**Source data:**
═══
-- ==== Sys2Proof/Machine/Passes.lean ====
section
/-! DEFINITION. MAP: the map states, the walk of a pass, its ends, stops, and the exposure and peak clears
(chapters 4 and 6). -/

namespace Sys2Proof.Machine

/-! ## Ends of a pass -/

/-- The Last Pass record of a pass that ends now (R84); a reason makes it Abandoned. -/
def lastPassOf (s : State) (p : Pass) (reason : Option AbandonReason) : LastPass :=
  { number := p.number
    completed := reason.isNone
    reason := reason
    generation := p.generation
    tubesWritten := p.tubesWritten
    wideGaps := p.wideGaps
    unanchored := if reason.isNone then some (coilSet s.geometry &&& ~~~p.anchored) else none
    endStamp := s.tmb.heaterClock
    clockSet := s.tmb.clockSet
    endUptime := s.tmb.uptime }

/-- The detail of PassAbandoned (R87). -/
def AbandonReason.detail : AbandonReason → Int
  | .generation => 1
  | .stop => 2

/-- A pass ends Abandoned (R83). -/
def abandonPass (p : Pass) (reason : AbandonReason) (s : State) : State :=
  appendEvent
    (s.withMap { s.map with pass := none, establishCount := 0, lastPass := some (lastPassOf s p (some reason)) })
    { kind := .passAbandoned, subject := p.coil, detail := reason.detail }

/-! ## Stops (R68, R69) -/

/-- The last steps of a stop: the pass timer, the map state, MappingStopped, and the held requests
answered (R69, steps 3 to 6). -/
def finishStop (setter : Link) (abandoned : Bool) (s : State) : State :=
  let t := silenceAlarms s.map.lastCompleted s
  let u := (t.withTmb { t.tmb with passCounter := none }).withMap
    { t.map with stopPending := none, mapState := .stopped }
  answerAllJoined [stopMappingCode] setter []
    (appendEvent u
      { kind := .mappingStopped, subject := linkNumber setter, detail := if abandoned then 1 else 0 })

/-- A stop takes effect (R69): `walking` is the pass it abandons, if any. -/
def stopTakesEffect (setter : Link) (walking : Option Pass) (s : State) : State :=
  let t := match walking with
    | some p => abandonPass p .stop s
    | none => s
  finishStop setter walking.isSome (cancelSweepNow t)

/-- Stop Mapping (R68). -/
def ownStopMapping (l : Link) : Owner := fun s =>
  if s.map.mapState = .stopped then refuse s .wrongState
  else if s.map.pass.isNone then (stopTakesEffect l none s, .now .ok [])
  else if s.map.stopPending.isNone then (s.withMap { s.map with stopPending := some l }, .held)
  else (s, .held)

/-- Start Mapping (R67). -/
def ownStartMapping : Owner := fun s =>
  if s.map.mapState ≠ .stopped then refuse s .wrongState
  else if s.cfg.coils = [] then refuse s .notConfigured
  else
    (((s.withMap { s.map with cells := [], establishCount := 0, mapState := .establishing }).withAlm
        { s.alm with windows := [] }).withTmb
      { s.tmb with passCounter := some s.cfg.parameters.passPeriod },
      .now .ok [])

/-! ## Pass expiry (R71) -/

/-- The number of the pass after pass `n` (R71). -/
def nextPassNumber (n : Nat) : Nat := if n = max32 then 1 else n + 1

/-- The record of a pass at its start (R72); it walks from tube 0 of the lowest-numbered Defined coil. -/
def newPass (s : State) : Pass :=
  { number := nextPassNumber s.map.passNumber
    generation := s.cfg.generation
    phase := .walking
    coil := (firstCoil s.geometry).getD 0
    tube := 0
    tubesWritten := 0
    wideGaps := 0
    anchored := 0 }

/-- An expiry with a pass in progress (R71): an overrun, unless a stop is pending. -/
def overrun (p : Pass) (s : State) : State :=
  if s.map.stopPending.isSome then s
  else
    let n := raise max16 s.map.overruns
    appendEvent (s.withMap { s.map with overruns := n })
      { kind := .passOverrun, subject := p.coil, detail := n }

/-- A pass expiry (R70, R71). With the counter stopped no expiry is issued and nothing happens (log entry 5,
DESIGN CHOICE, safe). -/
def passExpires (s : State) : State :=
  match s.tmb.passCounter with
  | none => s
  | some _ =>
    let t := s.withTmb { s.tmb with passCounter := some s.cfg.parameters.passPeriod }
    match t.map.pass with
    | some p => overrun p t
    | none =>
      t.withMap { t.map with passNumber := nextPassNumber t.map.passNumber, pass := some (newPass t) }

/-! ## Tube steps (R73) -/

/-- The pass record with one more tube written (R73, R75, R77). -/
def Pass.count (p : Pass) (k gaps : Nat) (anchored : Bool) : Pass :=
  { p with
    tubesWritten := p.tubesWritten + 1
    wideGaps := min (p.wideGaps + gaps) max16
    anchored := if anchored then p.anchored ||| oneCoil k else p.anchored }

/-- The establish count after a completion (R85). -/
def establishAfter (count : Nat) (unanchored : CoilSet) : Nat := if unanchored = 0 then raise max8 count else 0

/-- The completion of a pass (R84, R85). The next tube stays the last tube written (log entry 16, DEDUCED, unsafe). The
Last Pass record is written while the pass stays in progress, so in phase Handing off both stand (R84, R86); which of
the two a reply shows is free (R88; log entry 34, DESIGN CHOICE, unsafe). -/
def completePass (p : Pass) (s : State) : State :=
  let count := establishAfter s.map.establishCount (coilSet s.geometry &&& ~~~p.anchored)
  let t := s.withMap
    { s.map with
      pass := some { p with phase := .handingOff }
      lastCompleted := p.number
      lastPass := some (lastPassOf s p none)
      establishCount := count }
  if s.map.mapState = .establishing ∧ s.cfg.parameters.establishPasses ≤ count then
    appendEvent (t.withMap { t.map with mapState := .mapping })
      { kind := .mapEstablished, subject := 0, detail := count }
  else t

/-- The next tube evaluated and written, and the pass moved on or completed (R73, case 3). -/
def walkTube (p : Pass) (c : CoilDef) (s : State) : State :=
  let anchors := tubeAnchors s p.coil c.dims p.tube
  let t := writeTube p.number p.coil c p.tube s
  let q := p.count p.coil (wideGaps s.cfg.parameters.maxGap anchors) (anchors.any (·.isSome))
  match tubeAfter s.geometry p.coil p.tube with
  | some next => t.withMap { t.map with pass := some { q with coil := next.1, tube := next.2 } }
  | none => completePass q t

/-- One tube step of a walking pass (R73). With no pass walking there is no tube step and nothing happens (log
entry 5, DESIGN CHOICE, safe). -/
def tubeSteps (s : State) : State :=
  match s.map.pass with
  | none => s
  | some p =>
    if p.phase = .handingOff then s
    else
      match s.map.stopPending with
      | some l => stopTakesEffect l (some p) s
      | none =>
        if p.generation ≠ s.cfg.generation then abandonPass p .generation s
        else
          match s.coil p.coil with
          | some c => walkTube p c s
          | none => s

/-! ## The hand-off (R86) -/

/-- The end uptime of the pass handed over, from its Last Pass record (R128). -/
def handedUptime (s : State) : Nat := (s.map.lastPass.map LastPass.endUptime).getD 0

/-- The Alarm Unit finishes with the completed pass (R86, R125), and a pending stop takes effect. With
no pass in Handing off nothing happens (log entry 5, DESIGN CHOICE, safe). -/
def handsOff (s : State) : State :=
  match s.map.pass with
  | none => s
  | some p =>
    if p.phase = .walking then s
    else
      let t := if s.established then evaluatePass p.number (handedUptime s) s else s
      let u := t.withMap { t.map with pass := none }
      match u.map.stopPending with
      | some l => stopTakesEffect l none u
      | none => u

/-! ## Clears (R112, R116) -/

/-- The cell numbers of coil `k`, as a test. -/
def inCoil (s : State) (k n : Nat) : Bool := decide (s.coilOfCell n = some k)

/-- Clear Peaks (R116). -/
def ownClearPeaks (form : ClearPeaksForm) : Owner := fun s =>
  match form with
  | .all => (s.withMap { s.map with peaks := [] }, .now .ok [])
  | .coil k =>
    if 7 < k then refuse s .badArgument
    else if (s.coil k).isNone then refuse s .notConfigured
    else (s.withMap { s.map with peaks := Table.restrict (fun n => !inCoil s k n) s.map.peaks }, .now .ok [])

/-- The number of cells of coil `k` whose accumulator is above 0 (R112, step 1). -/
def exposedCells (s : State) (k : Nat) : Nat :=
  (s.map.exposure.filter fun x => inCoil s k x.1 && decide (0 < x.2)).length

/-- Clear Exposure (R112). -/
def ownClearExposure (k : Nat) : Owner := fun s =>
  if 7 < k then refuse s .badArgument
  else if (s.coil k).isNone then refuse s .notConfigured
  else
    (appendEvent
        (s.withMap { s.map with exposure := Table.restrict (fun n => !inCoil s k n) s.map.exposure })
        { kind := .exposureCleared, subject := k, detail := exposedCells s k },
      .now .ok [])

/-! ## Read Map Status (R88) -/

/-- The pass record's bytes (R72, R88). -/
def Pass.encode (p : Pass) : List Byte :=
  enc32 p.number ++ enc16 p.generation ++ enc8 p.phase.position ++ enc8 p.coil ++ enc8 p.tube
    ++ enc16 p.tubesWritten ++ enc16 p.wideGaps ++ enc8 p.anchored.toNat

/-- The Last Pass record's bytes (R84, R88). -/
def LastPass.encode (x : LastPass) : List Byte :=
  enc32 x.number ++ enc8 (if x.completed then 0 else 1)
    ++ encOption (fun r : AbandonReason => enc8 r.position) x.reason
    ++ enc16 x.generation ++ enc16 x.tubesWritten ++ enc16 x.wideGaps
    ++ encOption (fun c : CoilSet => enc8 c.toNat) x.unanchored
    ++ enc32 x.endStamp ++ encBool x.clockSet ++ enc32 x.endUptime

/-- The pass is in phase Handing off (R72, R86). -/
def handingOff (s : State) : Bool := s.map.pass.any fun p => decide (p.phase = .handingOff)

/-- The pass in progress and the Last Pass record as a reply shows them: a pass in phase Handing off, which is both,
once (R88; log entry 34, DESIGN CHOICE, unsafe). -/
def shownPass (s : State) : Option Pass :=
  if handingOff s && !Config.handingOffInProgress then none else s.map.pass
def shownLastPass (s : State) : Option LastPass :=
  if handingOff s && Config.handingOffInProgress then none else s.map.lastPass

/-- Read Map Status (R88). -/
def ownReadMapStatus : Owner :=
  reads fun s =>
    (.ok,
      enc8 s.map.mapState.position ++ encBool s.established ++ encBool s.map.stopPending.isSome
        ++ enc32 s.map.passNumber ++ enc32 s.map.lastCompleted ++ enc8 s.map.establishCount
        ++ enc8 s.cfg.parameters.passPeriod ++ enc8 s.cfg.parameters.maxGap ++ enc8 s.cfg.parameters.holdLimit
        ++ enc8 s.cfg.parameters.establishPasses ++ enc16 s.map.overruns
        ++ encOption Pass.encode (shownPass s) ++ encOption LastPass.encode (shownLastPass s)
        ++ enc16 s.cfg.generation)

end Sys2Proof.Machine
end

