-- ==== Sys2Proof/Machine/Saves.lean ====
section
/-! DEFINITION. NVS: the two images, saves and their ends, and Check Store (section 11.2). -/

namespace Sys2Proof.Machine

/-! ## Images (R179) -/

/-- The sum of all bytes, modulo 2³² (R179). -/
def byteSum (bytes : List Byte) : BitVec 32 := BitVec.ofNat 32 ((bytes.map BitVec.toNat).sum)

/-- The checksums of the two images, over their other bytes (R179; the bytes are log entry 10, DESIGN CHOICE,
safe). -/
def configChecksum (x : ConfigImage) : BitVec 32 := byteSum (Config.configImageBytes x)
def exposureChecksum (x : ExposureImage) : BitVec 32 := byteSum (Config.exposureImageBytes x)

/-- The channels a configuration image holds: configuration and Retired mark of each configured channel. -/
def channelImages (channels : Table Channel) : Table ChannelImage :=
  channels.filterMap fun x =>
    x.2.config.map fun cfg => (x.1, { config := cfg, retired := decide (x.2.state = .retired) })

/-- The configuration as it stands (R179, R180, step 1). -/
def captureConfig (s : State) : ConfigImage :=
  { coils := s.cfg.coils
    channels := channelImages s.acq.channels
    primaries := s.cfg.primaries
    alternates := s.cfg.alternates
    sightCount := s.scn.sightCount
    sights := s.scn.sights
    interleave := s.scn.interleave
    zones := s.alm.zones
    parameters := s.cfg.parameters
    rightsA := s.cfg.rightsA
    rightsB := s.cfg.rightsB
    autoStart := s.cfg.autoStart
    masks := s.evt.links.map EventLink.mask
    autoClears := s.evt.links.map EventLink.autoClear
    generation := s.cfg.generation }

/-- The whole capture of the accumulators and the retained geometry (R111). -/
def captureExposure (s : State) : ExposureImage := { exposure := s.map.exposure, geometry := s.map.retainedGeometry }

/-! ## Saves (R180, R181) -/

/-- `s` with the save in flight replaced. -/
def withSave (s : State) (x : Option Save) : State := s.withNvs { s.nvs with save := x }

/-- Save Configuration (R180). -/
def ownSaveConfiguration (l : Link) : Owner := fun s =>
  if s.nvs.save.isSome then refuse s .busy
  else (withSave s (some { capture := .config (captureConfig s), requester := some l }), .held)

/-- Save Exposure (R180). -/
def ownSaveExposure (l : Link) : Owner := fun s =>
  if s.nvs.save.isSome then refuse s .busy
  else (withSave s (some { capture := .exposure (captureExposure s), requester := some l }), .held)

/-- A scheduled exposure save starts (R181). -/
def startScheduled (s : State) : State :=
  withSave s (some { capture := .exposure (captureExposure s), requester := none })

/-- An exposure save expiry (R181). With the counter stopped no expiry is issued and nothing happens (log
entry 5, DESIGN CHOICE, safe). -/
def exposureSaveExpires (s : State) : State :=
  match s.tmb.exposureSaveCounter with
  | none => s
  | some _ =>
    let t := s.withTmb { s.tmb with exposureSaveCounter := some s.cfg.parameters.exposureSavePeriod }
    if t.nvs.save.isSome then t.withNvs { t.nvs with waiting := true } else startScheduled t

/-- The image number of a capture: 0 configuration, 1 exposure (R154). -/
def Capture.image : Capture → Nat
  | .config _ => 0
  | .exposure _ => 1

/-- The image written and its marker set; a good save clears its Lost flag, and a bad one leaves no
image that can be read back (R180, step 3; log entry 11, DEDUCED, unsafe). -/
def writeImage (agrees : Bool) (c : Capture) (x : Store) : Store :=
  match c with
  | .config image =>
    { x with
      configStore := if agrees then some { contents := image, checksum := configChecksum image } else none
      configValid := agrees
      configLost := x.configLost && !agrees }
  | .exposure image =>
    { x with
      exposureStore := if agrees then some { contents := image, checksum := exposureChecksum image } else none
      exposureValid := agrees
      exposureLost := x.exposureLost && !agrees }

/-- Unsaved Edits after a save: cleared by a good configuration save of the current generation (R180). -/
def unsavedAfter (agrees : Bool) (c : Capture) (x : ConfigUnit) : Bool :=
  match c with
  | .config image => x.unsavedEdits && !(agrees && decide (image.generation = x.generation))
  | .exposure _ => x.unsavedEdits

/-- The answer to the link that requested a save (R180, step 3). -/
def saveAnswer (agrees : Bool) (x : Save) (s : State) : State :=
  match x.requester with
  | none => s
  | some l =>
    if agrees then answerHeld s l .ok [] else answerHeld s l .storeFault (enc8 x.capture.image)

/-- The event of a save end (R154, R180, R181). -/
def saveNote (agrees : Bool) (x : Save) : Note :=
  { kind := if agrees then .storeSaved else .storeFault
    subject := x.capture.image
    detail := if x.requester.isSome then 0 else 1 }

/-- A save that waits starts, capturing the accumulators as they then stand (R181). -/
def startWaiting (s : State) : State :=
  if s.nvs.waiting then startScheduled (s.withNvs { s.nvs with waiting := false }) else s

/-- The end of the write and read-back (R180). With no save in flight nothing happens (log entry 5, DESIGN
CHOICE, safe). -/
def saveEnds (agrees : Bool) (s : State) : State :=
  match s.nvs.save with
  | none => s
  | some x =>
    let t := (s.withNvs { writeImage agrees x.capture s.nvs with save := none }).withCfg
      { s.cfg with unsavedEdits := unsavedAfter agrees x.capture s.cfg }
    startWaiting (saveAnswer agrees x (appendEvent t (saveNote agrees x)))

/-! ## Check Store (R182) -/

/-- The validity marker as a named value: valid 0, invalid 1 (R179, R174) (log entry 28, DEDUCED, unsafe). -/
def encValidity (valid : Bool) : List Byte := enc8 (if valid then 0 else 1)

/-- The generation a valid configuration image holds (log entry 25, DEDUCED, unsafe). -/
def imageGeneration (x : Store) : Option Nat :=
  if x.configValid then x.configStore.map fun y => y.contents.generation else none

/-- Check Store (R182). -/
def ownCheckStore : Owner :=
  reads fun s =>
    (.ok,
      encValidity s.nvs.configValid ++ encValidity s.nvs.exposureValid ++ encOption enc16 (imageGeneration s.nvs)
        ++ encOption (fun x : Save => enc8 x.capture.image) s.nvs.save ++ encBool s.nvs.waiting
        ++ encBool s.nvs.configLost ++ encBool s.nvs.exposureLost)

end Sys2Proof.Machine
end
═══
**About this exercise:** Please go through the data above and copy each line containing the word "shows".

**Reply:**
the two a reply shows is free (R88; log entry 34, DESIGN CHOICE, unsafe). -/
/-- The pass in progress and the Last Pass record as a reply shows them: a pass in phase Handing off, which is both,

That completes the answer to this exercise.